- Exercise instructions -
Output only the lines below from the one containing "same cells. -/" to the one containing "(hframe : OnlyChanges", exactly as written, both ends kept.

- Information provided -
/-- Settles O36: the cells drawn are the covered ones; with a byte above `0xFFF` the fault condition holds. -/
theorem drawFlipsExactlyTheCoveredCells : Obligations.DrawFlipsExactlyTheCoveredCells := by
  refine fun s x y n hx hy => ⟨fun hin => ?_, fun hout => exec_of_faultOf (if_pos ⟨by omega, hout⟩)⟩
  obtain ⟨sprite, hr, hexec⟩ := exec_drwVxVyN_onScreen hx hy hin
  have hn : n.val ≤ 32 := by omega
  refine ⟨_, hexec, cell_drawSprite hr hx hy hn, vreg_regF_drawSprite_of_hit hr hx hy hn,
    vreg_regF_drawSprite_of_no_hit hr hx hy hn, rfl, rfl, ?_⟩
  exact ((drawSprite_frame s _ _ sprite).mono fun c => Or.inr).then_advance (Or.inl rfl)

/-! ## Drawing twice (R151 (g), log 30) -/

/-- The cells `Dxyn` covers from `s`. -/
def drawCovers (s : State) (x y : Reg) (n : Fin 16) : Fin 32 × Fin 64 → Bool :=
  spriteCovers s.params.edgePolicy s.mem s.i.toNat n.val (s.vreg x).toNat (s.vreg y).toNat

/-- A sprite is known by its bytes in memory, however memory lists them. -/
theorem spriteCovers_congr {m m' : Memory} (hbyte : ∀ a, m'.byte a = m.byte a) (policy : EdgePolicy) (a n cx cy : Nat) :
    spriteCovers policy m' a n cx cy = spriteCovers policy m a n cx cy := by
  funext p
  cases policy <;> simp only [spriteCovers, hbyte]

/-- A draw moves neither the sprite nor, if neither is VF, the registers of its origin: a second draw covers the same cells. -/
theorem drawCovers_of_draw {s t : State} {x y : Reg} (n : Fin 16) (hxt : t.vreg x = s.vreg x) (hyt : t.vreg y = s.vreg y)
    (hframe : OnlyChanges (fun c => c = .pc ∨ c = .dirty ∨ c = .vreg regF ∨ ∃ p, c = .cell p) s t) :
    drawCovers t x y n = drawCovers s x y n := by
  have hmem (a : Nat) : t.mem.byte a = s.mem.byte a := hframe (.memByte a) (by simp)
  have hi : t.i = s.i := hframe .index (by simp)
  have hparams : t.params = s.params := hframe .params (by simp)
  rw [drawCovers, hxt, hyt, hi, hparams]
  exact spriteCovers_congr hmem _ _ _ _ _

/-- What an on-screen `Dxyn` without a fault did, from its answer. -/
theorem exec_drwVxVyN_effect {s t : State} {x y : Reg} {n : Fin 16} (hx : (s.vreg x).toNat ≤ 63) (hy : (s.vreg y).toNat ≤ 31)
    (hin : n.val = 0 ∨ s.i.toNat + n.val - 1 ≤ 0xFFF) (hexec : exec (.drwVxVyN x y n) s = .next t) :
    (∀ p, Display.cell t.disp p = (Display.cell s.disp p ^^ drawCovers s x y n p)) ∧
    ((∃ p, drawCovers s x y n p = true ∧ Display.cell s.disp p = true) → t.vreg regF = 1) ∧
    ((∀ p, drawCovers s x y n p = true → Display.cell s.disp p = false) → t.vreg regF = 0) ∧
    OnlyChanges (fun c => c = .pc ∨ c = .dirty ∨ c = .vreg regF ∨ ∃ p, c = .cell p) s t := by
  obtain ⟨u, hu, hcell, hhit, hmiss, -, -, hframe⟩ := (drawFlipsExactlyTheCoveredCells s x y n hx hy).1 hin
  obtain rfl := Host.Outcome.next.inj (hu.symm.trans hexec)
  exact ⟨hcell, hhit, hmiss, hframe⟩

* * *

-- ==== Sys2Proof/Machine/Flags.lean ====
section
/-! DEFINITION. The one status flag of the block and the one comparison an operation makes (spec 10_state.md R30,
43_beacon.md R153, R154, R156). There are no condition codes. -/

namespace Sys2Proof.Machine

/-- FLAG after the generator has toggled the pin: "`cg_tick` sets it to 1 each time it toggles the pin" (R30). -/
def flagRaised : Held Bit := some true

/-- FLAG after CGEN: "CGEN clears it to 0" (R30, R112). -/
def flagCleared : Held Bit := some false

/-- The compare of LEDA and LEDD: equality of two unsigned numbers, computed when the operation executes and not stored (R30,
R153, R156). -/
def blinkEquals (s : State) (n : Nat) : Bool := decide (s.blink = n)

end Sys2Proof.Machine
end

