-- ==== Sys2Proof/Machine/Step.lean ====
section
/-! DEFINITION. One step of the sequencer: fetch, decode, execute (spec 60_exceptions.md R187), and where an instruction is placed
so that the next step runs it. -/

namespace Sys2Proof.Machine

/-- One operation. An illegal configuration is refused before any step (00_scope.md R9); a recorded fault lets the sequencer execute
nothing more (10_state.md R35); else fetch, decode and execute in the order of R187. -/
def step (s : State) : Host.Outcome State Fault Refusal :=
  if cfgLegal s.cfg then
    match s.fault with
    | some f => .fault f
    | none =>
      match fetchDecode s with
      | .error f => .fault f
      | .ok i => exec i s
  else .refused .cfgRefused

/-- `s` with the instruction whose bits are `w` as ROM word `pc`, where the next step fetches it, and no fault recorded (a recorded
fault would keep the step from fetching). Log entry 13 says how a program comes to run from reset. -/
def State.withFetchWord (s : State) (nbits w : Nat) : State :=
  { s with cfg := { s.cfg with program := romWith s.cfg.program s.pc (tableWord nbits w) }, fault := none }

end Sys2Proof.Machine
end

- Your response -
/-- A draw moves neither the sprite nor, if neither is VF, the registers of its origin: a second draw covers the same cells. -/
theorem drawCovers_of_draw {s t : State} {x y : Reg} (n : Fin 16) (hxt : t.vreg x = s.vreg x) (hyt : t.vreg y = s.vreg y)
    (hframe : OnlyChanges (fun c => c = .pc ∨ c = .dirty ∨ c = .vreg regF ∨ ∃ p, c = .cell p) s t) :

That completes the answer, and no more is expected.